I dreamt of walking a pathway through the clouds in my wedding dress, a grand altar hung high in the sky. My father sat high above, my mother just beside him, seated on the empty air. They seemed flat as wood, and expressionless as stone. At the altar, was Auggy, he was in his undergarments carrying a mighty sword. He watched me with a frown, his parents watching on, sneering.

The moment the priest came into sight, he had transformed into a scorpion twice as tall as any living man. It pushed past my husband-to-be and it came up the aisle of clouds in pursuit. I did not run, I did not hide.

My mother and my father seemed to fade, so did Auggy, and so even the sky and clouds I walked upon. Then, it was just me and the beast. It's claws snapped and its tail aimed, but still I did not flee. And at that moment I wondered, still dreaming, why I was not running, why I was not hiding. The answer came quick: because it's not real. It's a dream, the scorpion cannot harm you.

I felt a warmth wash over my body and my skin glowed golden. The scorpion stood still, and then it retreated a few steps.

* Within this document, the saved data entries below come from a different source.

-- ==== Sys2Proof/Safety.lean ====
section
/-! DEFINITION. The terms claims are stated in: the two ways a command ends, the invariant of the machine, the codes a
command may raise, accepted entropy draws, and the end state of a run. -/

namespace Sys2Proof.Safety

open Sys2Proof.Machine

/-- The command word with these fields, as 30_encoding.md R67 lays them out: OPC in bits 7:0, RD in 11:8, RA in
15:12, RB in 19:16, K in 24, and 0 elsewhere. -/
def commandWord (opc rd ra rb k : Nat) : Word :=
  BitVec.ofNat 32 (opc + 2 ^ 8 * rd + 2 ^ 12 * ra + 2 ^ 16 * rb + 2 ^ 24 * k)

/-- `s` after a completion with error code `c` (60_exceptions.md R115, R116): ERRCODE, ERRCMD, DONE and BUSY are
written, and the answers drawn are gone (10_state.md R44: no entropy pool). -/
def failedWith (c : ErrCode) (s : State) : State :=
  { s with errcode := c, errcmd := s.cmdl, done := true, eng := .idle, answers := [] }

/-- `s`, which holds a command's staged writes, after its successful completion (60_exceptions.md R115). -/
def succeeded (s : State) : State :=
  { s with errcode := .ok, done := true, eng := .idle, answers := [] }

/-- Every listed cell of the byte storage lies in WORDBUF, BUF or DICT (20_memory.md R50). -/
def inWindows (m : Memory) : Bool :=
  m.all fun c => decide (0x0780 ≤ c.1 ∧ c.1 < 0x0790) || decide (0x1000 ≤ c.1 ∧ c.1 < 0x2000) ||
    decide (0x8000 ≤ c.1 ∧ c.1 < 0x10000)

/-- The invariant of the machine. -/
structure Inv (s : State) : Prop where
  /-- The byte storage is in its canonical form. -/
  memWf : s.mem.wf = true
  /-- and holds only bytes of the three windows. -/
  memIn : inWindows s.mem = true
  /-- DICT_VALID = 1 implies that the DICT content passed DCHK (10_state.md R41). -/
  dictSound : s.dictValid = true → dictOk s.mem = true
  /-- Acceptance clears DONE, and only a completion sets it (10_state.md R36, R37). -/
  busyNotDone : s.eng = .busy → s.done = false
  /-- An idle engine holds no entropy answer (10_state.md R44). -/
  idleNoAnswers : s.eng = .idle → s.answers = []
  /-- While `rst_n` = 0 no command is in flight (70_reset_and_hazards.md R132). -/
  resetIdle : s.rstN = false → s.eng = .idle

/-- The codes the "raised by" column of 60_exceptions.md R114 lets a legal command raise. -/
def raisedBy : Instr → List ErrCode
  | .nop => []
  | .mov _ _ => []
  | .fadd _ _ _ => [.valueRange]
  | .fsub _ _ _ => [.valueRange]
  | .fmul _ _ _ => [.valueRange]
  | .finv _ _ => [.valueRange, .valueZeroInv]
  | .rnd256 _ => [.entropyFail]
  | .rndf _ => [.entropyFail]
  | .menc _ => [.formatDict]
  | .mdec _ => [.formatDict, .formatWordCount, .checksumMismatch]
  | .dchk => [.formatDict]
  | .dfind => [.formatDict, .valueParam, .formatUnknownWord]
  | .peval _ _ => [.valueParam, .valueRange]
  | .split _ true => [.valueParam, .valueRange]
  | .split _ false => [.valueParam, .valueRange, .entropyFail]
  | .recon _ => [.valueParam, .valueRange, .valueDupShare]
  | .aenc _ => [.valueLength, .entropyFail]
  | .adec _ => [.valueLength, .formatDataShort, .cryptoAuth]

/-- The outcomes of Draw.Field() on a run of answers (41_entropy.md R89): `some v` for an accepted value, `none` for
FAIL, and nothing for the draws of 0 and of P, which are made again. -/
def fieldDraws : List Answer → List (Option Nat)
  | [] => []
  | .fail :: as => none :: fieldDraws as
  | .bits d :: as =>
    if d.toNat % 2 ^ 127 = 0 ∨ d.toNat % 2 ^ 127 = Config.P then fieldDraws as
    else some (d.toNat % 2 ^ 127) :: fieldDraws as

/-- The value at x of the polynomial with these coefficients, lowest degree first, modulo P (43_sharing.md R101). -/
def polyAt (c : List Nat) (x : Nat) : Nat :=
  (∑ i ∈ Finset.range c.length, c.getD i 0 * x ^ i) % Config.P

/-- What SPLIT leaves when it succeeds with coefficients `c` and `n` shares (43_sharing.md R104). -/
def SplitDone (s t : State) (c : List Nat) (n : Nat) : Prop :=
  t = succeeded { s with coef := t.coef, shx := t.shx, shy := t.shy, res0 := BitVec.ofNat 32 n } ∧
  ∀ i : Fin 16,
    t.coef[i] = (if i.val < c.length then BitVec.ofNat 128 (c.getD i.val 0) else s.coef[i]) ∧
    t.shx[i] = (if i.val < n then BitVec.ofNat 128 (i.val + 1) else s.shx[i]) ∧
    t.shy[i] = (if i.val < n then BitVec.ofNat 128 (polyAt c (i.val + 1)) else s.shy[i])

/-- The storage a command works on and the latch of the command in flight are the same in both states. -/
def SameCommandView (s t : State) : Prop :=
  t.eng = s.eng ∧ t.cmdl = s.cmdl ∧ t.argl0 = s.argl0 ∧ t.argl1 = s.argl1 ∧ t.argl2 = s.argl2 ∧
  t.answers = s.answers ∧ t.dictValid = s.dictValid ∧ t.w = s.w ∧ t.coef = s.coef ∧ t.shx = s.shx ∧
  t.shy = s.shy ∧ t.idx = s.idx ∧ t.mem = s.mem

/-- The registers and inputs that belong to the host's side are the same in both states. -/
def SameHostView (s t : State) : Prop :=
  t.ie = s.ie ∧ t.ovr = s.ovr ∧ t.accerr = s.accerr ∧ t.arg0 = s.arg0 ∧ t.arg1 = s.arg1 ∧ t.arg2 = s.arg2 ∧
  t.cmdl = s.cmdl ∧ t.argl0 = s.argl0 ∧ t.argl1 = s.argl1 ∧ t.argl2 = s.argl2 ∧ t.rstN = s.rstN ∧
  t.busOut = s.busOut ∧ t.inputs = s.inputs

/-- An input is a host transaction. -/
def isHostTransaction : Event → Bool
  | .bus _ => true
  | .engine | .entropy _ | .lateEntropy _ | .rst _ => false

/-- A host run has ended: the host's last transaction has completed, so none is left, and BUSY = 0
(70_reset_and_hazards.md R146). What the other agents may yet do does not matter. A transaction offered while `rst_n` = 0
is not taken and gets no response; that it counts as completed here, once it has left the inputs, is a DESIGN CHOICE, on
which the spec is silent (assumption log 16). -/
def runEnded (s : State) : Prop := (∀ e ∈ s.inputs, isHostTransaction e = false) ∧ busyFlag s = false

/-- The run from `s` ends after `k` steps with end state `t`: the state at the first point at which it has ended
(70_reset_and_hazards.md R146). -/
def RunEndsIn (k : Nat) (s t : State) : Prop :=
  Sys2Proof.core.run k s = .next t ∧ runEnded t ∧ ∀ j < k, ∀ u : State, Sys2Proof.core.run j s = .next u → ¬runEnded u

end Sys2Proof.Safety
end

I stepped toward it. There was a buzzing, an electric sensation all about me. It was stifled, but not totally. The glow of my skin was now shining bright, it cast onto the scorpion and formed a shadow. I stepped forward again. But this time the scorpion did not retreat. This time it approached. My demeanor stayed the same. And then something strange happened as both I and the scorpion changed places and I was now seeing through the creature's vision, watching myself standing. It seemed the nothingness surrounding my golden body was the backdrop and I was the subject. For a moment, as I saw myself from the perspective of another, I saw eternity. I saw everything. And her name was Faeah. That's when I awoke, finding myself on a handily-crafted bench outside the castle. I heard church bells in the distance. I followed their call.

In through the churchdoors and down the hall, I ran. I saw the masses plowing through in search of seats, they took no notice of the girl running in a wedding dress. A girl who looked mysteriously similar to the king's daughter, the bride.

My father presided over the ceremony from a balcony high above, my mother only on the balcony lower. I pushed through the crowd in search of a seat. No one regarded my presence as I shoved them left and right. A group of bride's maids stood in the corner of the hall, talking to an empty chair. The answers to their questions fought for attention in the back of my mind, but I forced them away. I took my seat and waited. And then I proceeded to watch my own wedding from the crowd.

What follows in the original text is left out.